Here's how backtesting a pairs trading strategy typically works:

1. **Identifying pairs** - we try to find assets that have historically exhibited a strong correlation. These assets can be from the same sector or industry, have similar business models, or belong to related markets. 

1. **Calculating the Spread** - after identifying some assets which could potentially exhibit cointegration, we calculate the spread between the two asset prices. The spread is typically a simple arithmetic difference or a normalized z-score between the prices of the two assets.

1. **Generating signals** - for assets which do exhibit cointegration, we define some signals, based on statistical measures, to determine when to initiate trades. These signals signify a trading direction depending on if the spread widens or narrows relative to its historical mean or equilibrium level.
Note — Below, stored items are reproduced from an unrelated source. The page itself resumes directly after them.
/-- A phase store buffer entry (R173): the owning team, the sector, the masked bytes, the offsets of those that a thread
with PRIV stored last (R368), the TIX of the threads whose stores it holds (R219), and the virtual and the intermediate
address of its first byte, `stale` once that translation has been invalidated (R357). -/
structure PsbEntry where
  team : Nat
  sector : Nat
  bytes : Tab Byte
  priv : List Nat
  tixs : List Nat
  va : Nat
  ipa : Nat
  stale : Bool
  deriving DecidableEq, Repr, Inhabited

/-- A slice of a function on a core (R327). -/
structure Slice where
  fn : Nat
  start : Nat
  length : Nat
  deriving DecidableEq, Repr, Inhabited

/-- A request of the admission queue (R167): a cluster team's member or a readmission, and when it arrived. -/
structure Admit where
  team : Nat
  since : Nat
  reserved : Bool
  deriving DecidableEq, Repr, Inhabited

/-- One core (R153, R173, R202, R300). -/
structure Core where
  table : List Entry
  ring : List RingRec
  rows : Tab Row
  rotate : Nat
  admission : List Admit
  genCtr : BitVec 8
  psb : List PsbEntry
  /-- L1 data cache: valid sectors by physical sector number -/
  l1 : Tab (List Byte)
  /-- constant cache: valid sectors -/
  cc : Tab (List Byte)
  /-- instruction cache: valid words by physical word number -/
  ic : Tab DWord
  vtlb : List Xlat
  itlb : List Xlat
  dqOwner : Option Nat
  deque : List DqEntry
  spill : List DWord
  /-- CO_SPDROP, CO_PSBDEM, CO_WINDROP: per function, and the core's count under key 64 (R369) -/
  spdrop : FMap Word
  psbdem : FMap Word
  windrop : FMap Word
  bound : FMap DWord
  slices : List Slice
  deriving DecidableEq, Repr, Inhabited

def Core.empty : Core :=
  { table := [], ring := [], rows := [], rotate := 0, admission := [], genCtr := 0, psb := [], l1 := [], cc := [],
    ic := [], vtlb := [], itlb := [], dqOwner := none, deque := [], spill := [], spdrop := [], psbdem := [],
    windrop := [], bound := [], slices := [] }

/-! ## The cluster -/

/-- A reservation table entry (R277) with the request that holds it. -/
structure Resv where
  req : Nat
  team : Nat
  tix : Nat
  ctx : Nat
  oct : Nat
  /-- 0 `mma`, 1 `mxscale`, 2 `mxdist` -/
  kind : Nat
  tile : Nat
  kb : Bool
  bpri : Nat
  number : Nat
  /-- cycle of its issue, or of the restore that gave it WAIT 0 (R292), and the levels it has risen since -/
  issued : Nat
  promoted : Nat
  /-- the levels it had risen before a restore -/
  risen : Nat
  deriving DecidableEq, Repr, Inhabited

/-- A chain (R266 to R273). -/
structure Chain where
  sub : Nat
  ch : Nat
  ctx : Nat
  lit : DWord
  q : List Nat
  exited : List Bool
  pend : List (Option Nat)
  closing : Bool
  /-- passes performed -/
  passes : Nat
  deriving DecidableEq, Repr, Inhabited

/-- The pass that runs (R278): its context and number, and the working cycles that it has still to run. -/
structure Pass where
  team : Nat
  ctx : Nat
  number : Nat
  left : Nat
  deriving DecidableEq, Repr, Inhabited

/-- A bound cell (R288). -/
structure Cell where
  value : DWord
  owner : Option Nat
  deriving DecidableEq, Repr, Inhabited

/-- One cluster. -/
structure Cluster where
  /-- the Mordant queue, oldest first (R215) -/
  queue : List Nat
  mtlb : List Xlat
  resv : List Resv
  pass : Option Pass
  cells : FMap Cell
  /-- the engines' instruction caches (R215): words under the key word number × 4 + engine -/
  mic : Tab DWord
  /-- the skip level in force, and LEVEL as Ochre set it, which takes effect in the next window (R392) -/
  skip : Nat
  level : Nat
  deriving DecidableEq, Repr, Inhabited

def Cell.free : Cell := ⟨0, none⟩

def Cluster.empty : Cluster := { queue := [], mtlb := [], resv := [], pass := none, cells := [], mic := [], skip := 0, level := 0 }

/-! ## Mordant programs -/

/-- How a program ends (R220, R256): STATUS (0 for `mexit`), SUB, USER. -/
structure Ending where
  status : Nat
  sub : Nat
  user : Nat
  /-- the address of a fault -/
  addr : Nat
  deriving DecidableEq, Repr, Inhabited

/-- A Mordant program (R216): `engine` none while queued; engines of the die-level system engine have `system` set. -/
structure Program where
  team : Nat
  cluster : Nat
  engine : Option Nat
  /-- the die of a system engine (R376) -/
  system : Option Nat
  starter : Nat
  pc : DWord
  m : FMap DWord
  d : FMap (BitVec 2304)
  seq : BitVec 48
  prog : BitVec 48
  bcnt : DWord
  icnt : DWord
  btot : DWord
  mflags : FFlags
  wait : Bool
  /-- what a `cbwait` that holds it waits for (R250): the team and offset of the barrier, and the bit that PH must not equal -/
  barrier : Option (Nat × Nat × Bool)
  /-- that has come about, and the program has still to go on -/
  passed : Bool
  /-- the slice that a `tgather` or `tscatter` is in, and the index that it has read for it (R245) -/
  index : Option (Nat × Nat)
  stalled : Option Nat
  pri : Nat
  since : Nat
  /-- the request of its `mdgo`, which its end credits (R137) and whose older stores it waits for (R219) -/
  req : Option Nat
  /-- older stores of its starter stand in the phase store buffer, which it waits to be drained (R219) -/
  buffered : Bool
  /-- the generation of each core of its cluster team when it started (R229) -/
  gens : List (Nat × BitVec 8)
  /-- bytes that its `stx` to a peer has sent, whose answer the instruction waits for (R239); 0 for none -/
  posted : Nat
  /-- its `regfill` waits for the phase record in which the register stands (R171, R252) -/
  filling : Bool
  /-- it has ended but for writes still to be performed, for its record, or for registers to be poisoned (R220) -/
  ending : Option Ending
  /-- its record is written, and its registers in a phase record are being poisoned (R39, R220) -/
  recorded : Bool
  deriving DecidableEq, Repr, Inhabited

/-! ## Teams and launches -/

/-- A team's stage of life. -/
inductive Stage
  /-- chosen for a core and waiting for admission (R167) -/
  | waiting
  | resident
  /-- its threads are stopped and wait for what a save waits for (R327, R380) -/
  | stopping
  /-- spilled at a phase boundary, waiting for readmission (R168) -/
  | spilled
  /-- its phase was discarded, waiting for readmission (R177) -/
  | discarded
  /-- faulted, until its teardown is done (R150) -/
  | ending
  /-- saved whole; only its record remains (R327) -/
  | saved
  | ended
  deriving DecidableEq, Repr, Inhabited

/-- One team. -/
structure Team where
  launch : Nat
  num : Nat
  core : Nat
  nthr : Nat
  w : Nat
  narrow : Bool
  stage : Stage
  /-- lane and sub-slot of each group's first thread, in increasing GIX -/
  groups : List (Nat × Nat)
  phase : Nat
  nreg : Nat
  idem : Bool
  demoted : Bool
  /-- address of the current phase's first instruction -/
  phaddr : DWord
  scrSize : Nat
  scratch : FMap Byte
  gen : BitVec 8
  /-- core and generation of each member of its cluster team -/
  gens : List (Nat × BitVec 8)
  nacc : Nat
  /-- word (tile, row, column) under key (tile × 64 + row) × 256 + column -/
  tiles : FMap Word
  /-- row flags under key tile × 64 + row -/
  tflags : FMap FFlags
  streams : List (List Byte)
  chains : List Chain
  /-- watchdog count when last stopped, and the time it runs from (R330) -/
  wdCount : Nat
  wdSince : Option Nat
  /-- completion records written -/
  ncompl : Nat
  /-- time at which its pre-emption was asked for (R148) -/
  preempt : Option Nat
  /-- token of an area access it waits for, and the answer (R417) -/
  area : Option Nat
  /-- the team's save image, when `stage` is `saved` -/
  image : List Byte
  /-- the spilled blocks that the image refers to (R332) -/
  blocks : List DWord
  /-- threads of a saved team whose PRIV `eret` had cleared, which its record does not hold (R336, R362) -/
  erets : List Nat
  deriving DecidableEq, Repr, Inhabited

/-- The states of a launch (R321). -/
inductive LStage
  | gated
  | checked
  | running
  | ended
  deriving DecidableEq, Repr, Inhabited

/-- A quiescence sample (R333). -/
structure Sample where
  idle : Bool
  empty : Bool
  sent : Nat
  recv : Nat
  deriving DecidableEq, Repr, Inhabited

/-- A launch that has been read (R311 to R334). -/
structure Launch where
  fn : Nat
  queue : Nat
  seq : BitVec 48
  record : List Byte
  /-- the kernel header word, once read (R20) -/
  header : DWord
  /-- the placement table, as read when the launch was checked (R317) -/
  places : List (List Byte)
  stage : LStage
  priv : Bool
  since : Nat
  pri : Nat
  nextTeam : Nat
  ndone : Nat
  nflt : Nat
  nrec : Nat
  dqleft : Nat
  /-- the status of a launch that is to end before its teams are all placed, or 0 (R354, R367, R386) -/
  refused : Nat
  quiescent : Bool
  sent : FMap Nat
  recv : FMap Nat
  samples : Tab Sample
  last : Option Sample
  kept : FMap DWord
  /-- dependence sectors to be read again after a write (R321) -/
  recheck : Bool
  token : Option Nat
  deriving DecidableEq, Repr, Inhabited

/-- A launch queue's registers (R319), and the stall it waits on. -/
structure LQ where
  base : DWord
  en : Bool
  log : Nat
  tail : Word
  head : Word
  badt : Bool
  rdf : Bool
  stalled : Option Nat
  deriving DecidableEq, Repr, Inhabited

def LQ.reset : LQ := ⟨0, false, 0, 0, 0, false, false, none⟩

/-! ## Die, function and package registers -/

/-- A last-level cache line (R295). -/
structure Line where
  way : Nat
  valid : BitVec 8
  dirty : BitVec 8
  stamp : Nat
  deriving DecidableEq, Repr, Inhabited

/-- A cached entry of a function's virtual-device table (R398). -/
structure Vdn where
  fn : Nat
  vdn : Nat
  entry : Nat
  deriving DecidableEq, Repr, Inhabited

/-- One die. -/
structure Die where
  frSeq : BitVec 48
  laSeq : BitVec 48
  mdSeq : BitVec 48
  tlb : List Xlat
  /-- occupied slot-cycles of each function (R323, R373), and the queue served last -/
  slotCycles : FMap Nat
  lastQueue : Nat
  /-- prefetch walks in flight: cluster, function and virtual address (R352, R353) -/
  walks : List (Nat × Nat × Nat)
  ce : Word
  ue : BitVec 16
  vdns : List Vdn
  smEntry : DWord
  smArg : DWord
  smRing : DWord
  smStat : DWord
  /-- records written by the die's system programs -/
  smCount : Nat
  deriving DecidableEq, Repr, Inhabited

def Die.reset : Die :=
  { frSeq := 0, laSeq := 0, mdSeq := 0, tlb := [], slotCycles := [], lastQueue := 0, walks := [], ce := 0, ue := 0, vdns := [], smEntry := 0,
    smArg := 0, smRing := 0, smStat := 0, smCount := 0 }

/-- How far a stop, restore, commit or abort of a function has come (R380 to R386). -/
inductive Mig
  | none
  | stopping
  | saving
  | stopped
  | committing
  | aborting
  | restoring
  /-- the save area has been loaded, and its launches and teams are being brought back (R384) -/
  | placing
  deriving DecidableEq, Repr, Inhabited

/-- The registers of one function (R319, R360, R370, R398 to R400, R406, R409, R412). -/
structure Fn where
  en : Bool
  rst : Bool
  /-- 0 idle, 1 active, 2 stopped, 3 context-lost -/
  state : BitVec 2
  err : Bool
  wgt : Byte
  ways : BitVec 16
  clu0 : DWord
  clu1 : DWord
  save : DWord
  savesz : Word
  ctl : BitVec 4
  qcyc : Word
  qdone : Bool
  sdone : Bool
  aborted : Bool
  qlate : Bool
  sfault : Bool
  mig : Mig
  migSince : Nat
  /-- the token of the save-area stall that a save or restore waits for, and when the first of this save began -/
  migToken : Option Nat
  /-- a function-level reset is pending or running (R367) -/
  resetAsked : Bool
  s1root : DWord
  s2root : DWord
  vdnbase : DWord
  fmroot : DWord
  fmacl : DWord
  fwd : DWord
  fwdSince : Nat
  /-- the function's old home is here: it has been committed away (R413) -/
  moved : Bool
  /-- the forwarding window that its COMMIT opened is running (R406) -/
  fwdOn : Bool
  rctx : DWord
  ferr : DWord
  vdninv : DWord
  deriving DecidableEq, Repr, Inhabited

/-- A virtual function at reset (R370). -/
def Fn.reset : Fn :=
  { en := false, rst := false, state := 0, err := false, wgt := 1, ways := 0, clu0 := 0, clu1 := 0, save := 0,
    savesz := 0, ctl := 0, qcyc := 0, qdone := false, sdone := false, aborted := false, qlate := false,
    sfault := false, mig := .none, migSince := 0, migToken := none, resetAsked := false, s1root := 0, s2root := 0,
    vdnbase := 0, fmroot := 0, fmacl := 0, fwd := 0, fwdSince := 0, moved := false, fwdOn := false, rctx := 0, ferr := 0, vdninv := 0 }

/-- The physical function at reset (R370). -/
def Fn.physical : Fn :=
  { Fn.reset with en := true, state := 1, ways := 0xFFFF#16, clu0 := BitVec.allOnes 64, clu1 := BitVec.allOnes 64 }

/-- An event for the hypervisor ring (R356). -/
structure HvEvent where
  type : Nat
  fn : Nat
  addr : DWord
  time : Nat
  token : Nat
  info : Nat
  deriving DecidableEq, Repr, Inhabited

/-- Who waits for an answer (R356). -/
inductive Waiter
  | thread (team tix : Nat)
  | program (uid : Nat)
  | lease (launch : Nat)
  | queue (fn q : Nat)
  | gate (launch : Nat)
  | hcall (team tix : Nat)
  | save (fn : Nat)
  | teamSave (team : Nat)
  | fabric (pkt : Nat)
  /-- the team's buffered stores, one of which translates again and misses stage 2 (R357) -/
  | drain (team : Nat)
  /-- a request that translates again and misses stage 2 (R357) -/
  | req (req : Nat)
  /-- an area access (R417): launch, the write's virtual address and bytes (empty for a read); `team` for an access whose
  failure ends a team, 0 for none; `lq` for one whose failure sets RDF -/
  | area (launch : Nat) (va : DWord) (bytes : List Byte) (team : Nat) (lq : Bool) (sig : Bool)
  /-- a fill, or a poisoning, of a register that stands in a phase record (R171): team, TIX, register, value, tags -/
  | fill (team tix v : Nat) (x : RegVal) (k : TagKind)
  /-- the completion record of a program that has ended (R220), at an address -/
  | record (prog : Nat) (va : DWord)
  deriving DecidableEq, Repr, Inhabited

/-- A pending wait: when it began and the refused or resolved answer once given. -/
structure Wait where
  who : Waiter
  since : Nat
  va : DWord
  /-- TYPE of the event -/
  type : Nat
  deriving DecidableEq, Repr, Inhabited

/-- Package registers (R344, R346, R356, R360, R374, R365). -/
structure Pkg where
  hash : FMap DWord
  hashP : DWord
  inForce : FMap DWord
  inForceP : DWord
  /-- the masks that the APPLY under way has checked -/
  checked : FMap DWord
  checkedP : DWord
  apply : Bool
  hashErr : Bool
  pcsel : BitVec 4
  pccnt : FMap (BitVec 48)
  /-- pinned groups -/
  pins : FMap Bool
  /-- GROUP, and the group of the mode change under way -/
  pinGroup : BitVec 17
  pinTarget : BitVec 17
  pinMode : Bool
  pinErr : Bool
  pinGo : Bool
  fnsel : BitVec 6
  hvrBase : DWord
  hvrEn : Bool
  hvrLog : Nat
  hvrTail : Word
  hvrHead : Word
  hvEvents : List HvEvent
  hvSeq : BitVec 48
  /-- PK_HVANS.VALUE as last written -/
  hvValue : Word
  waits : Tab Wait
  tokens : Nat
  /-- pages taken from the clean pool, and pages waiting for scrub, by 2 MiB page number -/
  taken : FMap Bool
  queued : List Nat
  freeErr : Bool
  /-- reads of PK_SCRALLOC that are held (R375) -/
  allocHeld : Nat
  vfEnable : Bool
  /-- the bytes that the last read over the Helhild Link returned; none while a read of PK_SCRALLOC is held -/
  readback : List Byte
  deriving DecidableEq, Repr, Inhabited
1. **Backtesting** - finally, we backtest the performance of a strategy which trades when the spread widens significantly beyond some predetermined thresholds. If the spread becomes too wide, we short the relatively expensive asset and simultaneously go long on the relatively cheap asset. Conversely, when the spread narrows and comes back within the threshold, we close the positions. 

## Our strategy
1. **Identifying pairs** - we will investigate if there is cointegration between the prices of feeder cattle, live cattle, corn and rough rice.
1. **Calculating the spread** - we will calculate the spread using cointegration steps from the `statsmodel` library.
1. **Generating signals** - we will calculate the spread using the z_score_limit and window size for the price relationship between paired assets.
1. **Backtesting** - we will use the `sig.SignalStrategy` method, to backtest the performance of a pairs trading strategy based on the cointegrated assets.

## 1. Identifying pairs
The assets being considered in this strategy are:

- **Feeder Cattle (FC)**: Feeder cattle are weaned calves that are sent to feedlots to be fattened for slaughter. Their prices can be influenced by factors such as feed prices, weather, and beef demand.
- **Live Cattle (LC)**: Live cattle are cattle that are ready for slaughter. Similar to feeder cattle, their prices can be affected by feed prices, weather, and beef demand, as well as export markets.
- **Corn (C)**: Corn is a staple crop used in food production and as a feedstock in the production of ethanol. Its prices can be influenced by weather, crop yields, and demand from the ethanol industry.
- **Rough Rice (RR)**: Rough rice is rice that has just been harvested and has not yet been milled. Its prices can be influenced by weather, crop yields, and demand from both domestic and international rice markets.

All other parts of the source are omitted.